* GIVEN RECORDS:
----------------------------------------

/-- The generation of message sequence `m`, given that of `b`, where the series starts at `start` (R381). -/
def genOf (start b gen m : Nat) : Nat :=
  let u := (b + 2 ^ 32 - start % 2 ^ 32) % 2 ^ 32
  let d := (m + 2 ^ 32 - b % 2 ^ 32) % 2 ^ 32
  if d < 2 ^ 31 then (if 2 ^ 32 ≤ u + d then gen + 1 else gen)
  else (if u < 2 ^ 32 - d then gen - 1 else gen)

/-- The key under which this node receives a packet; a response belongs to the series of the request it answers
(DEDUCED, log 20). An erased key is zero in its engine (R378). -/
def rxKey (s : State) (cid : Nat) (c : Conn) (h : NativeHdr) : Option (BitVec 256) :=
  let gen := if h.typ < 128 ∨ 0xE0 ≤ h.typ then genOf c.openerStart c.base c.rxGen h.mseq
             else genOf c.txStart c.txNext c.txGen h.mseq
  if c.protect then
    some (match c.master with | some m => connKey m c.tenant c.peer (nodeId s) c.peerConn cid gen | none => 0#256)
  else none

/-- The key under which this node sends a packet; CONN_OPEN and CONN_ACCEPT are not protected (R285). -/
def txKey (s : State) (cid : Nat) (c : Conn) (typ mseq : Nat) : Option (BitVec 256) :=
  let gen := if typ < 128 ∨ 0xE0 ≤ typ then genOf c.txStart c.txNext c.txGen mseq
             else genOf c.openerStart c.base c.rxGen mseq
  if c.protect && typ != 0xE0 && typ != 0xE1 then
    some (match c.master with | some m => connKey m c.tenant (nodeId s) c.peer cid c.peerConn gen | none => 0#256)
  else none

/-! ### Fabric records -/

def conn? (s : State) (c : Nat) : Option Conn := mfind s.fab.conns c
def setConn (i : Nat) (c : Conn) (s : State) : State :=
  { s with fab := { s.fab with conns := mset s.fab.conns i c } }
def updConn (i : Nat) (f : Conn → Conn) (s : State) : State :=
  match mfind s.fab.conns i with
  | some c => setConn i (f c) s
  | none => s

def netDie (s : State) (d : Nat) : NetDie := mget {} s.fab.dies d
def updNetDie (d : Nat) (f : NetDie → NetDie) (s : State) : State :=
  { s with fab := { s.fab with dies := mset s.fab.dies d (f (netDie s d)) } }

def portOf (s : State) (p : Nat) : Port := mget {} s.fab.ports p
def updPort (p : Nat) (f : Port → Port) (s : State) : State :=
  { s with fab := { s.fab with ports := mset s.fab.ports p (f (portOf s p)) } }

/-! ### Charging (R323) -/

/-- Adds to the charging record of a partition whose interval holds time `t`. -/
def chargeAt (n t : Nat) (f : Charge → Charge) (s : State) : State :=
  updPart n (fun p =>
    if p.charge.start ≤ t then { p with charge := f p.charge }
    else match p.ring.find? (fun x => decide (x.2.start ≤ t) && decide (t < x.2.stop)) with
      | some (i, c) => { p with ring := mset p.ring i (f c) }
      | none => p) s

/-- The start of the microsecond in which work runs: engine cycles and Moss steps are charged there (R323). -/
def tickTime (s : State) : Nat := s.tb.now / 1000 * 1000

/-- HBM_READ_BYTES of a partition's charging record: bytes read from its pages (R323; what counts, DESIGN CHOICE, log 89). -/
def chargeReads (n bytes : Nat) (s : State) : State :=
  chargeAt n s.tb.now (fun c => { c with hbmBytes := sat64 (c.hbmBytes + bytes) }) s

/-! ### Queue telemetry (R338, R339) -/

/-- The node-wide number of egress queue `j` of a port, and of the ingress queue of a partition on a die. -/
def egressTel (port j : Nat) : Nat := 196 * (port / 2) + 66 * (port % 2) + j
def ingressTel (die n : Nat) : Nat := 196 * die + 132 + n

def qArrive (n : Nat) (q : QTel) : QTel :=
  let d := q.depth + n
  { q with depth := d, depthMax := max q.depthMax d, arrBytes := q.arrBytes + n,
           arrUnits := min 65535 (q.arrUnits + 1) }

def qDepart (n delay : Nat) (q : QTel) : QTel :=
  { q with depth := q.depth - n, depBytes := q.depBytes + n, depUnits := min 65535 (q.depUnits + 1),
           delayMax := max q.delayMax (sat32 delay) }

def updTel (g : Nat) (f : QTel → QTel) (s : State) : State :=
  { s with fab := { s.fab with telemetry := mset s.fab.telemetry g (f (mget {} s.fab.telemetry g)) } }

/-! ### Token buckets (R332, R336, R337) -/

/-- BURST values below 2,080 act as 2,080. -/
def effBurst (b : Bucket) : Nat := max 2080 b.burst

/-- The refills up to interval `k`. -/
def refillTo (k : Nat) (b : Bucket) : Bucket :=
  if k ≤ b.upTo then b
  else { b with tokens := min (effBurst b) (b.tokens + b.rate * (k - b.upTo)), upTo := k }

/-- A configuration change takes effect at the boundary that starts interval `k` (R337). -/
def applyChange (policer : Bool) (k rate burst : Nat) (en tokInit : Bool) (b : Bucket) : Bucket :=
  let full := max 2080 burst
  { b with
    rate := rate
    burst := burst
    en := en
    tokInit := tokInit
    tokens := if policer || tokInit then full else 0
    upTo := k
    changes := sat32 (b.changes + 1)
    change := none }

/-- A bucket brought to interval `k`: its refills, and its change in place of the refill at the change's
boundary. -/
def bucketAt (policer : Bool) (k : Nat) (b : Bucket) : Bucket :=
  match b.change with
  | none => refillTo k b
  | some (rate, burst, en, tokInit, t) =>
    if t / 1000 + 1 ≤ k then refillTo k (applyChange policer (t / 1000 + 1) rate burst en tokInit b)
    else refillTo k b

def policerOf (s : State) (i : Nat) : Bucket := mget {} s.fab.policers i
def setPolicer (i : Nat) (b : Bucket) (s : State) : State :=
  { s with fab := { s.fab with policers := mset s.fab.policers i b } }
def shaperOf (s : State) (i : Nat) : Bucket := mget {} s.fab.shapers i
def setShaper (i : Nat) (b : Bucket) (s : State) : State :=
  { s with fab := { s.fab with shapers := mset s.fab.shapers i b } }

/-! ### Egress queues (R334) -/

/-- The key of egress queue `j` of a port. -/
def egressKey (port j : Nat) : Nat := 66 * port + j
def egressOf (s : State) (k : Nat) : List OutPkt := mget [] s.fab.egress k
def setEgress (k : Nat) (l : List OutPkt) (s : State) : State :=
  { s with fab := { s.fab with egress := mset s.fab.egress k l } }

----------------------------------------

* TASK ITEM: In which lines of the records does the word "rate" appear? Copy each of them.

* ANSWER TO THIS EXERCISE:
  else { b with tokens := min (effBurst b) (b.tokens + b.rate * (k - b.upTo)), upTo := k }
def applyChange (policer : Bool) (k rate burst : Nat) (en tokInit : Bool) (b : Bucket) : Bucket :=
    rate := rate
  | some (rate, burst, en, tokInit, t) =>
    if t / 1000 + 1 ≤ k then refillTo k (applyChange policer (t / 1000 + 1) rate burst en tokInit b)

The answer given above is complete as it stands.